In opposing the FDIC’s motion to dismiss, the trustee cited several cases in support of her argument, including In re Colonial BancGroup, Inc., about which we have previously written, in which the Bankruptcy Court for the Middle District of Alabama found no commitment “to maintain the net worth of the Bank or to infuse additional capital as necessary . . . .”  The court in First State noted, however, that “nothing in 11 U.S.C. § 365(o) or 11 U.S.C. § 507(a)(9) requires ‘a commitment to ‘infuse equity capital’ in order to constitute a commitment to maintain the capital of an FDIC-insured bank.”  Instead, the court said, “section 507(a)(9) gives priority status to ‘any commitment’ to maintain an insured depository institution’s capital.”  The court concluded that based on the documents relied upon by the FDIC, the debtor had made a commitment to maintain the capital of the bank, even if it had not specifically promised to make an equity infusion, because the debtor had agreed to take affirmative steps to raise third party capital.

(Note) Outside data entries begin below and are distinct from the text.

-- ==== Sys2Proof/Laws/Classify.lean ====
section
/-! SUPPORT. Classification, the end of start-up and the evaluation of pressure, said once (R88, R104, R158, R159). -/

namespace Sys2Proof.Machine

/-! ## One port -/

/-- The record of a port that its probe `pr` classifies. -/
def PortRecord.classified (x : PortRecord) (m : Map) (pr : Probe) : PortRecord :=
  { x with
    cls := classFor m (pr.newest.map (fun n => (n.generation, n.pool)))
    probe := none
    member := some ⟨pr.capacity, pr.identity, pr.newest.map (fun n => (n.generation, n.pool))⟩ }

/-- A classification, before its end-of-probe check. -/
theorem classify_calm {s : State} {p : Port} {pr : Probe} (h : (s.port p).probe = some pr) :
    ∃ X n m, classify p s = endOfProbeCheck p X ∧
      X = { s with
        ports := s.ports.set p ((s.port p).classified s.mapStore.active pr)
        notices := n, power := { s.power with marks := m } } ∧
      ∀ k, n.pending.find? (fun x => x.key = k) = if k = ⟨.portAttached, some p⟩
        then some (raisedOnce k (.portClass ((s.port p).classified s.mapStore.active pr).cls) (s.notice k))
        else s.notice k := by
  unfold classify
  rw [h]
  dsimp only
  obtain ⟨m, e⟩ := setClass_eq p (classFor s.mapStore.active (pr.newest.map (fun m => (m.generation, m.pool))))
    (s.setPort p { s.port p with
      probe := none, member := some ⟨pr.capacity, pr.identity, pr.newest.map (fun m => (m.generation, m.pool))⟩ })
  rw [e]
  unfold raisePort
  generalize hY : ({ (s.setPort p _) with ports := _, power := _ } : State) = Y
  obtain ⟨n, e2⟩ := raise_eq ⟨.portAttached, some p⟩
    (.portClass (classFor s.mapStore.active (pr.newest.map (fun m => (m.generation, m.pool))))) Y
  have N := fun j => raise_notice ⟨.portAttached, some p⟩ j
    (.portClass (classFor s.mapStore.active (pr.newest.map (fun m => (m.generation, m.pool))))) Y
  rw [e2] at N
  refine ⟨_, n, m, rfl, ?_, fun k => ?_⟩
  · rw [e2, ← hY]
    unfold State.setPort State.port PortRecord.classified
    simp
  · have hk : Y.notice k = s.notice k := by rw [← hY]; rfl
    have := N k
    rw [show (⟨NoticeKind.portAttached, some p⟩ : NoticeKey) = ⟨.portAttached, some p⟩ from rfl] at this
    refine Eq.trans this ?_
    by_cases hc : k = ⟨.portAttached, some p⟩
    · rw [if_pos hc, if_pos hc, ← hk, hc]; rfl
    · rw [if_neg hc, if_neg hc, hk]

/-- With no DIRTY slot the end-of-probe check changes nothing. -/
theorem endOfProbeCheck_idle {s : State} (h : ∀ i, (s.slot i).isDirty = false) (p : Port) : endOfProbeCheck p s = s := by
  have hd : s.dirtyOn p = [] := by
    unfold State.dirtyOn
    rw [List.filter_eq_nil_iff]
    intro i _
    have := h i
    cases hs : s.slot i <;> rw [hs] at this <;> simp_all [StagingSlot.isDirty]
  unfold endOfProbeCheck
  rw [hd]
  rfl

/-! ## The walk over the ports -/

/-- The port record after a classification of the ports of `l` that hold findings. -/
def State.classifiedPort (s : State) (l : List Port) (q : Port) : PortRecord :=
  if q ∈ l ∧ s.holdsFindings q = true then
    (s.port q).probe.elim (s.port q) (fun pr => (s.port q).classified s.mapStore.active pr)
  else s.port q

/-- What classifying the ports of `l` that hold findings leaves of `s`. -/
structure Classified (s t : State) (l : List Port) : Prop where
  port : ∀ q, t.port q = s.classifiedPort l q
  mapStore : t.mapStore = s.mapStore
  params : t.params = s.params
  link : t.link = s.link
  slots : (∀ i, (s.slot i).isDirty = false) → ∀ i, t.slot i = s.slot i
  attached : (∀ i, (s.slot i).isDirty = false) → ∀ q, t.notice ⟨.portAttached, some q⟩ =
    if q ∈ l ∧ s.holdsFindings q = true
      then some (raisedOnce ⟨.portAttached, some q⟩ (.portClass (t.port q).cls) (s.notice ⟨.portAttached, some q⟩))
      else s.notice ⟨.portAttached, some q⟩
  others : (∀ i, (s.slot i).isDirty = false) → ∀ k, k.kind ≠ .portAttached → t.notice k = s.notice k
  log : (∀ i, (s.slot i).isDirty = false) → t.log = s.log

theorem State.holdsFindings_probe {s : State} {p : Port} (h : s.holdsFindings p = true) : ∃ pr, (s.port p).probe = some pr := by
  unfold State.holdsFindings at h
  cases e : (s.port p).probe with
  | none => rw [e] at h; simp at h
  | some pr => exact ⟨pr, rfl⟩

theorem State.holdsFindings_port {s t : State} {p : Port} (h : t.port p = s.port p) : t.holdsFindings p = s.holdsFindings p := by
  unfold State.holdsFindings
  rw [h]

/-- One port that holds findings, classified. -/
theorem classified_one {s : State} {p : Port} (h : s.holdsFindings p = true) : Classified s (classify p s) [p] := by
  obtain ⟨pr, hp⟩ := State.holdsFindings_probe h
  obtain ⟨X, n, m, e, eX, hn⟩ := classify_calm hp
  rw [e]
  have C := calm_endOfProbeCheck p X
  have P : ∀ q, (endOfProbeCheck p X).port q = s.classifiedPort [p] q := by
    intro q
    rw [C.port, eX]
    show ({ s with ports := s.ports.set p ((s.port p).classified s.mapStore.active pr) } : State).port q = _
    rw [show ({ s with ports := s.ports.set p ((s.port p).classified s.mapStore.active pr) } : State)
      = s.setPort p ((s.port p).classified s.mapStore.active pr) from rfl, State.port_setPort]
    unfold State.classifiedPort
    by_cases hq : q = p
    · rw [if_pos hq, if_pos ⟨by simp [hq], hq ▸ h⟩, hq, hp]; rfl
    · rw [if_neg hq, if_neg (by simp [hq])]
  have D : (∀ i, (s.slot i).isDirty = false) → endOfProbeCheck p X = X := fun hd =>
    endOfProbeCheck_idle (by rw [eX]; exact hd) p
  refine ⟨P, ?_, ?_, ?_, fun hd i => ?_, fun hd q => ?_, fun hd k hk => ?_, fun hd => by rw [D hd, eX]⟩
  · rw [C.mapStore, eX]
  · rw [C.params, eX]
  · rw [C.link, eX]
  · rw [D hd, eX]; rfl
  · rw [P q, D hd, eX]
    refine Eq.trans (hn _) ?_
    unfold State.classifiedPort
    by_cases hq : q = p
    · rw [hq, if_pos rfl, if_pos (by simp [h]), if_pos (by simp [h]), hp]; rfl
    · rw [if_neg (by simp [hq]), if_neg (by simp [hq])]
  · rw [D hd, eX]
    refine Eq.trans (hn k) ?_
    rw [if_neg (fun hc => hk (by rw [hc]))]

theorem classified_walk (l : List Port) (s : State) (hl : l.Nodup) :
    Classified s (l.foldl (fun acc p => if acc.holdsFindings p then classify p acc else acc) s) l := by
  induction l generalizing s with
  | nil => exact ⟨fun q => by simp [State.classifiedPort], rfl, rfl, rfl, fun _ _ => rfl, fun _ q => by simp, fun _ _ _ => rfl,
      fun _ => rfl⟩
  | cons p l ih =>
    rw [List.foldl_cons]
    rw [List.nodup_cons] at hl
    by_cases h : s.holdsFindings p = true
    · rw [if_pos h]
      have A := classified_one h
      generalize hY : classify p s = Y at A
      have B := ih Y hl.2
      generalize hZ : l.foldl (fun acc p => if acc.holdsFindings p then classify p acc else acc) Y = Z at B
      have K : ∀ q, q ≠ p → Y.port q = s.port q := fun q hq => by
        rw [A.port]; unfold State.classifiedPort; rw [if_neg (by simp [hq])]
      refine ⟨fun q => ?_, B.mapStore.trans A.mapStore, B.params.trans A.params, B.link.trans A.link,
        fun hd i => ?_, fun hd q => ?_, fun hd k hk => ?_,
        fun hd => (B.log (fun j => by rw [A.slots hd]; exact hd j)).trans (A.log hd)⟩
      · rw [B.port]
        unfold State.classifiedPort
        by_cases hq : q = p
        · rw [if_neg (by rw [hq]; exact fun c => hl.1 c.1), A.port]
          unfold State.classifiedPort
          rw [if_pos ⟨by simp [hq], hq ▸ h⟩, if_pos ⟨by simp [hq], hq ▸ h⟩]
        · rw [State.holdsFindings_port (K q hq), K q hq, A.mapStore]
          simp [hq]
      · rw [B.slots (fun j => by rw [A.slots hd]; exact hd j), A.slots hd]
      · have hd2 : ∀ i, (Y.slot i).isDirty = false := fun j => by rw [A.slots hd]; exact hd j
        rw [B.attached hd2]
        by_cases hq : q = p
        · rw [if_neg (by rw [hq]; exact fun c => hl.1 c.1), A.attached hd, if_pos ⟨by simp [hq], hq ▸ h⟩,
            if_pos ⟨by simp [hq], hq ▸ h⟩, B.port]
          unfold State.classifiedPort
          rw [if_neg (by rw [hq]; exact fun c => hl.1 c.1)]
        · have NA : Y.notice ⟨.portAttached, some q⟩ = s.notice ⟨.portAttached, some q⟩ := by
            rw [A.attached hd, if_neg (by simp [hq])]
          rw [State.holdsFindings_port (K q hq), NA]
          simp [hq]
      · rw [B.others (fun j => by rw [A.slots hd]; exact hd j) k hk, A.others hd k hk]
    · rw [if_neg h]
      have B := ih s hl.2
      have M : ∀ q, (q ∈ p :: l ∧ s.holdsFindings q = true) ↔ (q ∈ l ∧ s.holdsFindings q = true) := by
        intro q
        constructor
        · rintro ⟨c, d⟩
          rcases List.mem_cons.1 c with rfl | c
          · exact absurd d h
          · exact ⟨c, d⟩
        · exact fun ⟨c, d⟩ => ⟨List.mem_cons_of_mem _ c, d⟩
      refine ⟨fun q => ?_, B.mapStore, B.params, B.link, B.slots, fun hd q => ?_, B.others, B.log⟩
      · rw [B.port]; unfold State.classifiedPort; simp only [M]
      · rw [B.attached hd]; simp only [M]

/-- Every port that holds findings, classified. -/
theorem classifyHeld_spec (s : State) : Classified s (classifyHeld s) allPorts := classified_walk allPorts s (by decide)

/-- Findings and staged data do not meet: no slot is DIRTY, or no port holds findings. -/
def State.apartFindings (s : State) : Prop := (∀ i, (s.slot i).isDirty = false) ∨ ∀ p, s.holdsFindings p = false

theorem classifyHeld_idle {s : State} (h : ∀ p, s.holdsFindings p = false) : classifyHeld s = s := by
  have k : ∀ l : List Port, l.foldl (fun acc p => if acc.holdsFindings p then classify p acc else acc) s = s := by
    intro l
    induction l with
    | nil => rfl
    | cons p l ih => rw [List.foldl_cons, h p]; exact ih
  exact k allPorts

/-- The classification of held findings keeps the log and every other notice. -/
theorem classifyHeld_keeps {s : State} (h : s.apartFindings) : (classifyHeld s).log = s.log ∧
    (∀ k, k.kind ≠ .portAttached → (classifyHeld s).notice k = s.notice k) ∧
    ∀ q, s.holdsFindings q = false → (classifyHeld s).notice ⟨.portAttached, some q⟩ = s.notice ⟨.portAttached, some q⟩ := by
  rcases h with h | h
  · have C := classifyHeld_spec s
    exact ⟨C.log h, C.others h, fun q hq => by rw [C.attached h q, if_neg (by simp [hq])]⟩
  · rw [classifyHeld_idle h]
    exact ⟨rfl, fun _ _ => rfl, fun _ _ => rfl⟩

/-! ## The selection at start-up -/

theorem selected_keep (s : State) (l : List Port) (m : Map)
    (h : ∀ x n, x ∈ l → s.heldRecord x = some n → n.generation ≤ m.generation) :
    l.foldl (fun best p => match best, s.heldRecord p with
      | none, m => m
      | some b, some m => if b.generation < m.generation then some m else some b
      | some b, none => some b) (some m) = some m := by
  induction l with
  | nil => rfl
  | cons p l ih =>
    rw [List.foldl_cons]
    cases e : s.heldRecord p with
    | none => exact ih (fun x n hx => h x n (List.mem_cons_of_mem _ hx))
    | some n =>
      dsimp only
      rw [if_neg (by have := h p n (by simp) e; simpa using this)]
      exact ih (fun x n hx => h x n (List.mem_cons_of_mem _ hx))

theorem selected_below (s : State) (l : List Port) (b : Option Map) (g : Word32)
    (hb : ∀ m, b = some m → m.generation < g) (h : ∀ x n, x ∈ l → s.heldRecord x = some n → n.generation < g) :
    ∀ m, l.foldl (fun best p => match best, s.heldRecord p with
      | none, m => m
      | some b, some m => if b.generation < m.generation then some m else some b
      | some b, none => some b) b = some m → m.generation < g := by
  induction l generalizing b with
  | nil => exact hb
  | cons p l ih =>
    rw [List.foldl_cons]
    refine ih _ ?_ (fun x n hx => h x n (List.mem_cons_of_mem _ hx))
    cases e : s.heldRecord p with
    | none => cases b with
      | none => intro m hm; cases hm
      | some b => exact hb
    | some n =>
      cases b with
      | none => intro m hm; cases hm; exact h p n (by simp) e
      | some b =>
        dsimp only
        intro m hm
        split at hm
        · cases hm; exact h p n (by simp) e
        · cases hm; exact hb _ rfl

/-- The highest generation, from the lowest-numbered port that carries it (R158). -/
theorem selected_some {s : State} {p : Port} {m : Map} (h1 : s.heldRecord p = some m)
    (h2 : ∀ x n, s.heldRecord x = some n → n.generation ≤ m.generation)
    (h3 : ∀ x n, x < p → s.heldRecord x = some n → n.generation ≠ m.generation) : s.selected = some m := by
  have H : ∃ l k, allPorts = l ++ p :: k ∧ ∀ x, x ∈ l → x < p := by
    revert p; intro p _ _
    have : ∀ p : Port, allPorts = allPorts.take p.val ++ p :: allPorts.drop (p.val + 1) ∧ ∀ x, x ∈ allPorts.take p.val → x < p := by
      decide
    exact ⟨_, _, (this p).1, (this p).2⟩
  obtain ⟨l, k, e, hl⟩ := H
  unfold State.selected
  rw [e, List.foldl_append, List.foldl_cons]
  have B := selected_below s l none m.generation (by intro _ hh; cases hh) (fun x n hx hn => by
    have a := h2 x n hn
    have b := h3 x n (hl x hx) hn
    have : n.generation.toNat ≠ m.generation.toNat := fun c => b (BitVec.eq_of_toNat_eq c)
    have a : n.generation.toNat ≤ m.generation.toNat := a
    show n.generation.toNat < m.generation.toNat
    omega)
  generalize l.foldl _ _ = b at B
  rw [h1]
  have K := selected_keep s k m (fun x n _ hn => h2 x n hn)
  cases b with
  | none => exact K
  | some b =>
    dsimp only
    rw [if_pos (B b rfl)]
    exact K

theorem selected_none {s : State} (h : ∀ p, s.heldRecord p = none) : s.selected = none := by
  unfold State.selected allPorts
  simp [h]

/-! ## The evaluation of pressure -/

/-- The evaluation of pressure raises STAGING_HIGH only (R88). -/
theorem evalPressure_otherNotice (s : State) (k : NoticeKey) (h : k.kind ≠ .stagingHigh) :
    (evalPressure s).notice k = s.notice k := by
  rw [evalPressure_notice, if_neg (fun hc => h (by rw [hc]))]

theorem settleStaging_notice (s : State) (k : NoticeKey) (h : k.kind ≠ .stagingHigh) :
    (settleStaging s).notice k = s.notice k := by
  obtain ⟨v, m, i, e⟩ := settle_eq (evalPressure s)
  unfold settleStaging
  rw [e]
  exact evalPressure_otherNotice s k h

/-- The end of an event keeps each port's record but for its engine and its operation. -/
theorem settleStaging_port (s : State) (p : Port) :
    ∃ e o, (settleStaging s).port p = { s.port p with engine := e, op := o } := by
  obtain ⟨n, b, e⟩ := evalPressure_eq s
  have h := (endsAs_settleStaging s).2.2.2.2.2.2.2.2.2.2.1 p
  rw [e] at h
  exact ⟨((settleStaging s).port p).engine, ((settleStaging s).port p).op, h⟩

end Sys2Proof.Machine
end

Concluding that the debtor made “a commitment” did not end the court’s inquiry, because “to sustain a claim based on a commitment to maintain the capital, [the debtor] must have breached that commitment.”  As the trustee stated in her complaint, the debtor had “struggled to close a deal with third party investors to adequately capitalize the bank,” and “engaging an investment banking firm, which brought in 13 investor groups for a potential whole bank purchase, each of which declined to go forward, as well as 8 private equity firms that performed diligence on a private placement transaction.”  Ultimately, one investor came forward with a qualifying proposal, but the FDIC “preferred a whole bank purchase by another bidder with whom it had been negotiating a purchase and assumption agreement.”  In light of these facts, the court found that the trustee’s allegations sufficiently stated a claim that the debtor did not, in fact, breach its commitment to maintain the capital of the bank.
Conclusion
Among other things, First State adds another item to the pre-bankruptcy diligence checklist for a financially distressed bank holding company.  As a preliminary matter, any commitment to maintain the capital of a bank subsidiary should be carefully considered, even if it is not a commitment to contribute capital.  Whatever that commitment is, consideration should be given to whether that commitment has been breached, and if it has not been breached, whether the time and means exist to satisfy those commitments.  The debtor in First Street may not have had the resources to save its own bank subsidiary, but the court found it, nevertheless, took adequate measures prior to the bankruptcy to satisfy its pre-bankruptcy commitments and, potentially, defend against a claim for breach from the FDIC.